NSDecimalNumber to NSXML and Back, A Cocoa Bug
I’ve been working on processing the XML export Billable creates and have discovered a strange behavior which I think is a bug. Basically when you pass an NSDecimalNumber (or even a regular NSNumber according to others) to the NSXMLNode using the setObjectValue: method and create an XML file it uses E notation to represent the number. I don’t have a problem with this but for some numbers it doesn’t use a decimal symbol for numbers like 1.0 or 4.0. When you read the XML back in and turn these into NSDecimalNumbers using decimalNumberWithString: you get 10 and 40 respectively.
I’ve create a sample application to demo the behavior. It generates 300 random NSDecimalNumbers (incrementing by .1-.5 over time), the first column is what I’ve generated, the second is what it looks like in XML and the third is what it looks like after been read from the XML back into an NSDecimalNumbers using decimalNumberWithString:.

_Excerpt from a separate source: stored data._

-- ==== Sys2Proof/Certificates/Slice0/Obligations.lean ====
section
/-! DEFINITION. The statements about the block. Each docstring names the rule it comes from. A statement about a bus
answer takes the answer as a premise (20_memory.md R50), so it holds for every answer the PHY can give. -/

open Sys2Proof Sys2Proof.Machine

/-! ### Descriptors -/

/-- Decoding the descriptor of any operation, with any operands, gives that operation (30_encoding.md R70 to R72, R77).
-/
def Obligations.DecodeOfEncodeIsTheOperation : Prop :=
  ∀ i : Instr, decode (encode i) = .ok i

/-- A descriptor that decodes to an operation is that operation's one descriptor: no bit of it is ignored (R70, R71,
R77). -/
def Obligations.EncodeOfDecodeIsTheDescriptor : Prop :=
  ∀ (d : Descriptor) (i : Instr), decode d = .ok i → encode i = d

/-- The match and mask of every operation, what it is to select a row, and "No two rows match one descriptor" (R72). -/
def Obligations.NoTwoRowsMatchOneDescriptor : Prop :=
  decodeRows.map (fun r => (r.want, r.mask)) =
    [(0x0100000000000000#64, 0xFFFFFFFFFFFFFFFF#64), (0x0200000000000000#64, 0xFFFFFFFFFFFFFFFF#64),
     (0x0300000000000000#64, 0xFFFFFFFFFFFFFFFF#64), (0x0400000000000000#64, 0xFFFFFFFFFFFFFFFF#64),
     (0x0500000000000000#64, 0xFFFFFFFFFFFFFFC0#64), (0x0600000000000000#64, 0xFFFFFFFFFFFFFFFF#64),
     (0x0700000000000000#64, 0xFFFFFFFFFFFFFFFF#64), (0x0800000000000000#64, 0xFFFFFFFF0000FFFC#64),
     (0x1000000000000000#64, 0xFFFFFFFFFFFFFFC0#64), (0x1100000000000000#64, 0xFFFFFFFF00000000#64),
     (0x1200000000000000#64, 0xFFFFFFFFFFFF0000#64), (0x2000000000000000#64, 0xFF00FFFFFFFFFFFF#64),
     (0x2100000000000000#64, 0xFF00FFFFFFFF0000#64)] ∧
  (∀ (d : Descriptor) (i : Instr), decode d = .ok i ↔ ∃ r ∈ decodeRows, d &&& r.mask = r.want ∧ r.build d = i) ∧
  decodeRows.Pairwise fun r q => ∀ d : Descriptor, ¬ (d &&& r.mask = r.want ∧ d &&& q.mask = q.want)

/-- The reserved `OP` values decode to Illegal whatever the other bits are, and they are all of them: every other value
is the `OP` of some operation's descriptor (R78). -/
def Obligations.ReservedOpValuesAreIllegal : Prop :=
  (∀ d : Descriptor,
    (Descriptor.op d).toNat = 0x00 ∨ (0x09 ≤ (Descriptor.op d).toNat ∧ (Descriptor.op d).toNat ≤ 0x0F) ∨
      (0x13 ≤ (Descriptor.op d).toNat ∧ (Descriptor.op d).toNat ≤ 0x1F) ∨
      (0x22 ≤ (Descriptor.op d).toNat ∧ (Descriptor.op d).toNat ≤ 0xFF) →
    ∃ e, decode d = .error e) ∧
  ∀ op : BitVec 8,
    (0x01 ≤ op.toNat ∧ op.toNat ≤ 0x08) ∨ (0x10 ≤ op.toNat ∧ op.toNat ≤ 0x12) ∨ (0x20 ≤ op.toNat ∧ op.toNat ≤ 0x21) →
    ∃ (d : Descriptor) (i : Instr), Descriptor.op d = op ∧ decode d = .ok i

/-- The example words of R81 and one word of every other operation, written out from R70 and R71. -/
def Obligations.SpecWordsDecode : Prop :=
  decode 0x0100000000000000#64 = .ok .identify ∧
  decode 0x0200000000000000#64 = .ok .isSgmiiCapable ∧
  decode 0x0300000000000000#64 = .ok .enableSgmii ∧
  decode 0x0400000000000000#64 = .ok .softReset ∧
  decode 0x0500000000000028#64 = .ok (.setAutonegCaps ⟨true, false, true, false, false, false⟩) ∧
  decode 0x0600000000000000#64 = .ok .getLpCaps ∧
  decode 0x0700000000000000#64 = .ok .getLinkStatus ∧
  decode 0x0800000000640001#64 = .ok (.setSpeedDuplex 100#16 .full) ∧
  decode 0x1000000000000015#64 = .ok (.encAdv ⟨false, true, false, true, false, true⟩) ∧
  decode 0x110000000DE00300#64 = .ok (.decLpCaps 0x0DE0#16 0x0300#16) ∧
  decode 0x120000000000AC00#64 = .ok (.decLinkStatus 0xAC00#16) ∧
  decode 0x201B000000000000#64 = .ok (.busRead 27#8) ∧
  decode 0x2100000000008000#64 = .ok (.busWrite 0#8 0x8000#16)

/-- The capability mask, most significant bit first, and the duplex code (R73, R74), in every operation that has one,
with any speed (R75). -/
def Obligations.OperandFieldsDecode : Prop :=
  (∀ m : BitVec 6,
    decode (0x0500000000000000#64 ||| m.setWidth 64) = .ok (.setAutonegCaps
      ⟨m.getLsbD 5, m.getLsbD 4, m.getLsbD 3, m.getLsbD 2, m.getLsbD 1, m.getLsbD 0⟩) ∧
    decode (0x1000000000000000#64 ||| m.setWidth 64) = .ok (.encAdv
      ⟨m.getLsbD 5, m.getLsbD 4, m.getLsbD 3, m.getLsbD 2, m.getLsbD 1, m.getLsbD 0⟩)) ∧
  ∀ speed : Word16,
    decode (packDescriptor 0x08#8 0#8 speed 0#16) = .ok (.setSpeedDuplex speed .half) ∧
    decode (packDescriptor 0x08#8 0#8 speed 1#16) = .ok (.setSpeedDuplex speed .full) ∧
    decode (packDescriptor 0x08#8 0#8 speed 2#16) = .ok (.setSpeedDuplex speed .unknown) ∧
    decode (packDescriptor 0x08#8 0#8 speed 3#16) = .ok (.setSpeedDuplex speed .other)

/-! ### The step, the host and reset -/

/-- On the controller's turn, a busy block whose `cur` decodes to `i` runs the micro-step of `i` (R25, R26, R77), and
nothing else but the host's wait being used up. -/
def Obligations.StepRunsTheDecodedOperation : Prop :=
  ∀ (s u : State) (d : Descriptor) (i : Instr),
    ControllerTurn s u → s.busy = true → s.cur = some d → decode d = .ok i → step s = exec i u

/-- A descriptor that decodes to Illegal ends with `Err(IllegalOp)`: no transaction, nothing else changed (R77). That
the poll timer is idle then is the model's choice (log entry 2). -/
def Obligations.IllegalDescriptorEndsAtOnce : Prop :=
  ∀ (s u : State) (d : Descriptor) (e : DecodeError),
    ControllerTurn s u → s.busy = true → s.cur = some d → decode d = .error e →
      step s = .next (ended (.err .illegalOp) [] u.phy u)

/-- The reset values (10_state.md R43), less the two the spec does not give, and the block then waits: with no host
event every step leaves an idle block as it is (70_reset_and_hazards.md R144). -/
def Obligations.ResetBlockWaitsForTheHost : Prop :=
  (State.reset.fsm = .uninitialized ∧ State.reset.kind = none ∧ State.reset.phyId = none ∧
    State.reset.busy = false ∧ State.reset.cur = none ∧ State.reset.upc = 0 ∧ State.reset.poll = 0 ∧
    State.reset.result = none) ∧
  ∀ s u : State, ControllerTurn s u → s.busy = false → step s = .next u

/-- "A descriptor offered while `busy = true` is held: it is not accepted, not lost and not answered", then "accepted
like any other"; and no operation is answered twice or dropped: every accepted one is closed once, by its result or by a
reset (60_exceptions.md R139). -/
def Obligations.OfferedDescriptorsAreHeldThenAccepted : Prop :=
  (∀ (s t : State) (d : Descriptor) (rest : List HostEvent),
    s.busy = true → s.host = .issue d :: rest → step s = .next t →
      t.host = .issue d :: rest ∧ t.log.countP Event.isAccept = s.log.countP Event.isAccept) ∧
  (∀ (s : State) (d : Descriptor) (rest : List HostEvent),
    s.params.WellFormed → s.busy = false → s.host = .issue d :: rest →
      step s = .next { s with busy := true, cur := some d, upc := 0, host := rest, log := .accept d :: s.log }) ∧
  ∀ s t : State, LogBalanced s → step s = .next t → LogBalanced t

/-- Reset at any time, also in the middle of an operation: the controller elements get their reset values, no
transaction is issued and no result written (R142, R143). That it releases the bus handle (20_memory.md R57), that the
poll timer is idle after it, and what else it leaves alone is the model's reading (log entry 18). -/
def Obligations.ResetAbandonsTheOperation : Prop :=
  ∀ (s : State) (rest : List HostEvent),
    s.params.WellFormed → s.host = .reset :: rest →
      ∃ t, step s = .next t ∧
        t.fsm = .uninitialized ∧ t.kind = none ∧ t.phyId = none ∧ t.busy = false ∧ t.cur = none ∧ t.upc = 0 ∧
        t.poll = 0 ∧ t.result = none ∧ t.busHeld = false ∧ t.pollTimer = .idle ∧ t.log = .reset s.busy :: s.log ∧
        t.phy = s.phy ∧ t.params = s.params

/-- The host reads the result of the last operation, and the read changes nothing of the block (R140). That a read while
an operation is in progress is served at once, with the last completed one's result, is the model's choice (log entry
12). -/
def Obligations.HostReadsTheResult : Prop :=
  ∀ (s : State) (r : Result) (rest : List HostEvent),
    s.params.WellFormed → s.host = .readResult :: rest → s.result = some r →
      step s = .next { s with host := rest, replies := r :: s.replies }

/-- The model's own faults: "a parameter set that fails ... R10 is refused before any step", "a host read of `result`
while it is `none` faults" (R130). -/
def Obligations.ModelFaultsOfTheHost : Prop :=
  (∀ (s : State) (e : ParamError), s.params.problem = some e → step s = .refused (.illFormedParams e)) ∧
  ∀ (s : State) (rest : List HostEvent),
    s.params.WellFormed → s.host = .readResult :: rest → s.result = none → step s = .fault .resultUnread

I think one work around is to scan the XML string representation for the number and if it’s missing a decimal insert on after the first character but have to do some test to see if it’ll work under all cases. If you have more information or suggestions please let me know.
UPDATE: I’ve added a second version of the program with two new columns. One for the result of my “insert period when missing hack” and the other to note if the hack was needed and if so did it work. I’ve added to the total numbers generated as well, included negative numbers, extremes and the magical zero. I think this hack (which is a category method of NSString titled decimalNumberValueUsingXMLHack: should work.
To all those submitting suggestions for how I can create a good XML file (and work around the bug), thanks — but the true bane of this issue (for me) is that I have bad XML in the wild and need to cope, hence the work around on processing the XML file.
Posted on: May 26, 2007 – 5:56 PM

3 Comments
I have a little code change that will get things working, but it has a possible gotcha. Since it’s small, I’ll just post the code here:
Starting at line 53 in your AppController.m file:
….
The gotcha is that if the user happens to change their locale, this could give bad values (I haven’t tested that, though).
If you’re not trying to retain the decimal point, you may be better off writing the stringValue of the NSDecimalNumber instead of letting NSXMLNode encode it (incorrectly) for you. For NSDecimalNumbers like ‘90.0’, this will turn them into ‘90’, but you may or may not care about that.
@Grahm: For future XML exports yes, but I need to process XML already out in the wild right now. Thanks for the note though.